Zeki'ye neden bu havayoluna binmediğimizi sordum. Zira direk Singapure gitseymişiz bunları yaşamayacaktık. "Abi o dünyanın en lüks havayolu. Pahalı diye ben ona uğramadım." dedi. Gerçekten müthişti. İkramları ve hizmeti tartışmasız kalite de idi. Hava alanına indik. "Yeryüzünde cennet neresi" diye sorsalar "Singapur" derim. Hava alanlarında hotel rezervasyon bölümü vardı. Ordan otel ayarladığınızda belirli oran da indirim yapıyorlardı. 10 dolar kapora aldıklarında rezervasyon tamamlanmış oluyordu. Hemen orda, şehir merkezinde 4 yıldızlı bir otel bulduk. Geceliği 50 dolar, kahvaltı dahil. Bir taksiyle otele gittik. Yerleştik. Hafta sonu gezdik. Pazartesi sabah pasaportları biletlerle birlikte vizeye götürdük. Öğleden sonra verdiler. Bilgisayar satış mağazalarını gezdik ve fiyatlar hakkında bilgi edindik. Renkli bilgisayar ekranları gördük. Ertesi gün Hong Kong'a uçtuk.
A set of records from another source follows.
-- ==== Sys2Proof/Machine/Links.lean ====
section
/-! DEFINITION. The client link controllers (chapter 10): the CAN FD ports, the SPI port, owner silence, STATUS_QUERY. -/

namespace Sys2Proof.Machine

/-- A link's owner timeout in ms (R185). -/
def State.ownerTimeout (s : State) (l : Link) : Nat := 1000 * s.body.ownerTimeout l

/-- A link's controller changed. -/
def State.onCtl (s : State) (l : Link) (f : LinkCtl → LinkCtl) : State := s.setCtl l (f (s.ctl l))

/-! ## The CAN FD ports (10.2) -/

/-- The bytes of a message: kind, tag, length, fields (12.3). -/
def OutMsg.bytes (m : OutMsg) : List Byte := m.kind :: m.tag :: byte m.fields.length :: m.fields

/-- The payload lengths of a CAN FD frame, rising (the protocol's, log 39). -/
def canPayloadLengths : List Nat := [0, 1, 2, 3, 4, 5, 6, 7, 8, 12, 16, 20, 24, 32, 48, 64]

/-- R174, 12.3: the payload of the frame that carries a message: the message from byte 0, then zeros up to the least payload
length that holds it. -/
def OutMsg.canPayload (m : OutMsg) : List Byte :=
  let n := (canPayloadLengths.find? fun k => m.bytes.length ≤ k).getD m.bytes.length
  m.bytes ++ List.replicate (n - m.bytes.length) 0

/-- R174: the frame that a CAN port has on the bus: its identifier and its payload; none while it sends nothing. -/
def State.busFrame (s : State) (p : CanPort) : Option (Int × List Byte) :=
  (s.ctl p.link).transit.bind fun t => t.msg.map fun m => (t.ident, m.canPayload)

/-- R173: a frame received without error. Another identifier is disregarded; a payload too short for a header sets FRAMING; a
port in bus-off receives nothing (R175). -/
def State.canFrame (s : State) (l : Link) (ident : BitVec 11) (payload : List Byte) : State :=
  if (s.ctl l).busOff ∨ (ident.toNat : Int) ≠ s.body.canId l.ix.val 0 then s
  else
    match Request.ofBytes payload with
    | none => s.setFraming l
    | some r => s.onCtl l fun c => c.arrive (s.ownerTimeout l) r

/-- CAN_REQUEST_FRAME (R173). -/
def execCanRequestFrame (p : CanPort) (ident : BitVec 11) (payload : List Byte) (s : State) :
    Host.Outcome State Fault Refusal :=
  whileRunning s fun s => s.canFrame p.link ident payload

/-- CAN_FRAME_ACKNOWLEDGED (R174): the frame on the bus has been sent; the head leaves unless it was replaced or pushed out. -/
def execCanFrameAcknowledged (p : CanPort) (s : State) : Host.Outcome State Fault Refusal :=
  whileRunning s fun s => s.onCtl p.link LinkCtl.finishSending

/-- R174: the frame is not sent; the head stays and is put up again. -/
def LinkCtl.sendAgain (c : LinkCtl) : LinkCtl := { c with transit := none }

/-- CAN_ARBITRATION_LOSS (R174). -/
def execCanArbitrationLoss (p : CanPort) (s : State) : Host.Outcome State Fault Refusal :=
  whileRunning s fun s => s.onCtl p.link LinkCtl.sendAgain

/-- CAN_BUS_ERROR (R174). -/
def execCanBusError (p : CanPort) (s : State) : Host.Outcome State Fault Refusal :=
  whileRunning s fun s => s.onCtl p.link LinkCtl.sendAgain

/-- R175: entry to bus-off: the outbound queue is emptied, the frame that was being sent is lost, NOTICES_LOST is set. -/
def LinkCtl.enterBusOff (c : LinkCtl) : LinkCtl :=
  { c with outbound := [], transit := none, busOff := true, flags := { c.flags with noticesLost := true } }

/-- CAN_BUS_OFF (R175). A port that is in bus-off already does not enter it. -/
def execCanBusOff (p : CanPort) (s : State) : Host.Outcome State Fault Refusal :=
  whileRunning s fun s => s.onCtl p.link fun c => if c.busOff then c else c.enterBusOff

/-- CAN_BUS_OFF_RECOVERY (R175): the port rejoins the bus and sends its head. -/
def execCanBusOffRecovery (p : CanPort) (s : State) : Host.Outcome State Fault Refusal :=
  whileRunning s fun s => s.onCtl p.link fun c => { c with busOff := false }

/-! ## The SPI port (10.3) -/

/-- R176: an exchange begins: the KS-4's half takes the head of the queue, or an empty marker. -/
def LinkCtl.startExchange (c : LinkCtl) : LinkCtl :=
  if c.transit.isSome then c
  else
    { c with
      transit := some { msg := c.outbound.head?, ident := 0, removesHead := c.outbound.head?.isSome, disregard := false } }

/-- R187: an exchange that begins during the settings load is answered with an empty marker and disregarded. -/
def LinkCtl.startIdleExchange (c : LinkCtl) : LinkCtl :=
  if c.transit.isSome then c
  else { c with transit := some { msg := none, ident := 0, removesHead := false, disregard := true } }

/-- SPI_EXCHANGE_START (R176). -/
def execSpiExchangeStart (s : State) : Host.Outcome State Fault Refusal :=
  match s.phase with
  | .running => whileRunning s fun s => s.onCtl .detector LinkCtl.startExchange
  | .loading => .next (s.onCtl .detector LinkCtl.startIdleExchange)
  | .stopped => .next s

/-- What the master's half holds (12.3). -/
inductive MasterHalf where
  | empty
  | request (r : Request)
  | unreadable
  deriving DecidableEq, Repr

/-- The marker byte of a half and the request in its bytes 1 to 32 (12.3). -/
def masterHalf (half : List Byte) : MasterHalf :=
  match (byteAt half 0).toNat, Request.ofBytes ((half.drop 1).take 32) with
  | 0, _ => .empty
  | 1, some r => .request r
  | _, _ => .unreadable

/-- The exchange in progress is one whose master's half is disregarded (R187). -/
def LinkCtl.disregards (c : LinkCtl) : Bool := c.transit.any fun t => t.disregard

/-- R176: an exchange completes: its request goes to the inbound queue, its head leaves the outbound queue. Where no start was
reported, the exchange began at this moment (log 14). -/
def State.completeExchange (s : State) (half : List Byte) : State :=
  let c := (s.ctl .detector).startExchange
  let s1 := s.setCtl .detector c.finishSending
  if c.disregards then s1
  else
    match masterHalf half with
    | .empty => s1
    | .request r => s1.onCtl .detector fun d => d.arrive (s.ownerTimeout .detector) r
    | .unreadable => s1.setFraming .detector

/-- R177: an exchange is cut short: nothing is taken, the head stays, FRAMING is set, for an exchange that began during the
settings load too (log 14). -/
def State.cutExchange (s : State) : State :=
  let s1 := s.setFraming .detector
  s1.onCtl .detector fun c => { c with transit := none }

/-- SPI_EXCHANGE (R176): bytes after the 36th are disregarded; a half of fewer is one that was cut short (R177). During the load
the exchange is disregarded (R187). -/
def execSpiExchange (half : List Byte) (s : State) : Host.Outcome State Fault Refusal :=
  match s.phase with
  | .running => whileRunning s fun s => if half.length < 36 then s.cutExchange else s.completeExchange half
  | .loading => .next (s.onCtl .detector fun c => { c with transit := none })
  | .stopped => .next s

/-- SPI_EXCHANGE_CUT_SHORT (R177). During the load no flag is set (R187). -/
def execSpiExchangeCutShort (s : State) : Host.Outcome State Fault Refusal :=
  match s.phase with
  | .running => whileRunning s State.cutExchange
  | .loading => .next (s.onCtl .detector fun c => { c with transit := none })
  | .stopped => .next s

/-- R176: the attention line is asserted while the DETECTOR outbound queue is not empty; deasserted during the load and while
stopped (R187, R197). -/
def State.attention (s : State) : Bool := s.phase == .running && !(s.ctl .detector).outbound.isEmpty

/-- The KS-4's 36-byte half: marker 0x01 and the message, or an empty marker, with zeros after it (12.3). -/
def slaveHalf (m : Option OutMsg) : List Byte :=
  let front := match m with
    | some m => 1 :: m.bytes
    | none => [0]
  front ++ List.replicate (36 - front.length) 0

/-- R177: what the KS-4 sends in an exchange of n bytes: its half as far as the exchange runs, and after the 36th byte empty
markers (0x00, 12.3). -/
def slaveBytes (m : Option OutMsg) (n : Nat) : List Byte := (slaveHalf m).take n ++ List.replicate (n - 36) 0

/-! ## Owner silence (R185) -/

/-- R185: the timer expires: the table purges (R97) and the arbiter clears the link's masks (R147). -/
def State.ownerExpiry (s : State) (l : Link) : State :=
  if (s.ctl l).ownerTimer = none then s
  else ((s.onCtl l fun c => { c with ownerTimer := none }).purge l).clearMasks l

/-- OWNER_SILENCE_TIMER_EXPIRY (R185). -/
def execOwnerSilenceTimerExpiry (l : Link) (s : State) : Host.Outcome State Fault Refusal :=
  whileRunning s fun s => s.ownerExpiry l

/-! ## STATUS_QUERY (R184) -/

/-- R184, SUMMARY. -/
def State.summaryFields (s : State) : List Byte :=
  [byte s.supply.state.code, byte s.settings.state.code, yesNo s.settings.serviceIn, yesNo s.settings.commit.isSome,
    byte s.arbiter.shownView, optByte (s.arbiter.shownCause.map Fin.val), yesNo s.arbiter.showTimer.isSome] ++
  ((List.finRange 4).flatMap fun c =>
    [byte (s.recv c).lock.code, byte (s.pict c).freshness.code, byte (s.pict c).shownAge]) ++
  (List.finRange 8).map fun z => byte (s.zoneRec z).state.code

/-- R57: a regulator's values. The heater demand, on / off in Table 3-2, is carried as a yes/no byte, on 1 and off 0 (log 22,
DEDUCED). -/
def State.regulatorFields (s : State) (c : Camera) : List Byte :=
  let g := s.reg c
  [byte g.gain, byte (g.handedDuty s.supply.state), yesNo (g.handedHeater s.supply.state), yesNo g.stopTimer.isSome] ++
    match g.reading with
    | some m => [1, byte m.mean, yesNo m.glare]
    | none => [0, 0, 0]

/-- R61, R76: a camera's calibration state, CALIBRATED 0 or UNCALIBRATED 1 in the order R61 lists them. -/
def State.calibrationByte (s : State) (c : Camera) : Byte := if (s.body.calibration c).calibrated then 0 else 1

/-- R184, CAMERA n: the fields of the CAMERA notice, the regulator's values, the calibration state. -/
def State.cameraPart (s : State) (c : Camera) : List Byte :=
  byte c.val :: s.cameraFields c ++ s.regulatorFields c ++ [s.calibrationByte c]

/-- R184, ZONES: the four zones of a half. -/
def State.zonesPart (s : State) (half : Nat) : List Byte :=
  ((List.finRange 8).filter fun z => z.val / 4 == half).flatMap fun z => (s.zoneRec z).fields

/-- R151: whether a cause is active (LEVEL) or its stage (LATCHED), and whether it is masked by links (bit 0) and by speed
(bit 1) (log 22). -/
def State.causeBytes (s : State) (i : Cause) : List Byte :=
  let asked :=
    if (s.body.cause i).latched then byte (s.causeRec i).stage.code
    else yesNo ((s.body.cause i).enabled && (s.body.cause i).source.holds s.vehicle.conds)
  [asked, (if s.linkMasked i then 1 else 0) ||| (if s.speedMasked i then 2 else 0)]

/-- R184, CAUSES. -/
def State.causesPart (s : State) : List Byte := (List.finRange 12).flatMap s.causeBytes

/-- R184: the fields of the part a query names; none where the query is MALFORMED. -/
def State.queryPart (s : State) (f : List Byte) : Option (List Byte) :=
  match u8At f 0 with
  | 0 => some s.summaryFields
  | 1 => if h : 2 ≤ f.length ∧ u8At f 1 < 4 then some (s.cameraPart ⟨u8At f 1, h.2⟩) else none
  | 2 => if 2 ≤ f.length ∧ u8At f 1 < 2 then some (s.zonesPart (u8At f 1)) else none
  | 3 => some s.causesPart
  | _ => none

/-- R183, R184: the reply carries the link's flags, which are cleared, and the part. -/
def actStatusQuery (l : Link) (r : Request) (s : State) : State × Answer :=
  match s.queryPart r.fields with
  | none => (s, .refuse .malformed)
  | some part => (s.clearFlags l, ⟨.done, (s.ctl l).flags.byte :: part⟩)

/-- STATUS_QUERY (R184). -/
def execStatusQuery (l : Link) (s : State) : Host.Outcome State Fault Refusal :=
  whileRunning s (answering .statusQuery l (actStatusQuery l))

/-- R179 step 1: a request of an unknown kind is answered UNKNOWN_KIND, whatever its length. -/
def State.answerUnknown (l : Link) (s : State) : State :=
  match s.takeHead .unknownKind l with
  | none => s
  | some (r, s') => s'.reply l r (.refuse .unknownKind)

/-- UNKNOWN_KIND (R179). -/
def execUnknownKind (l : Link) (s : State) : Host.Outcome State Fault Refusal := whileRunning s (State.answerUnknown l)

end Sys2Proof.Machine
end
Yağmurlu bir hava idi. Orada 2 gece kaldık. Çarşıları gezdik. Her pasaj 4-5 kat toptan aynı tür ürünü satıyordu. Pasajların üstü de ya büro, ya konut, ya da otel idi. Hepsi no-name ürünler. Sen istediğin markayı vurabilyorsun. Video pasajına gittik. Kilosu 75 Dolardı. Bunlar Türkiye'de 1000 Dolar civarında idi. Her tür elektrik ve elektronik ürün çok ucuz fiyatlarla satılıyordu. Bundan yıllar önce ayakkabılarımı giymiş üniversiteye giderken eşim "Bana inci alır mısın?" sorusuna bende "tabi" demiştim. Hemen "Peki ne zaman alacaksın" diye sorunca da "Çin'e gidince" diye cevap vermiştim. Aklıma geldi. İnci çarşısına gittik. Ordan ona 3 dal inci aldım. Orda da piyasayı inceledik. Fiyatları aldık.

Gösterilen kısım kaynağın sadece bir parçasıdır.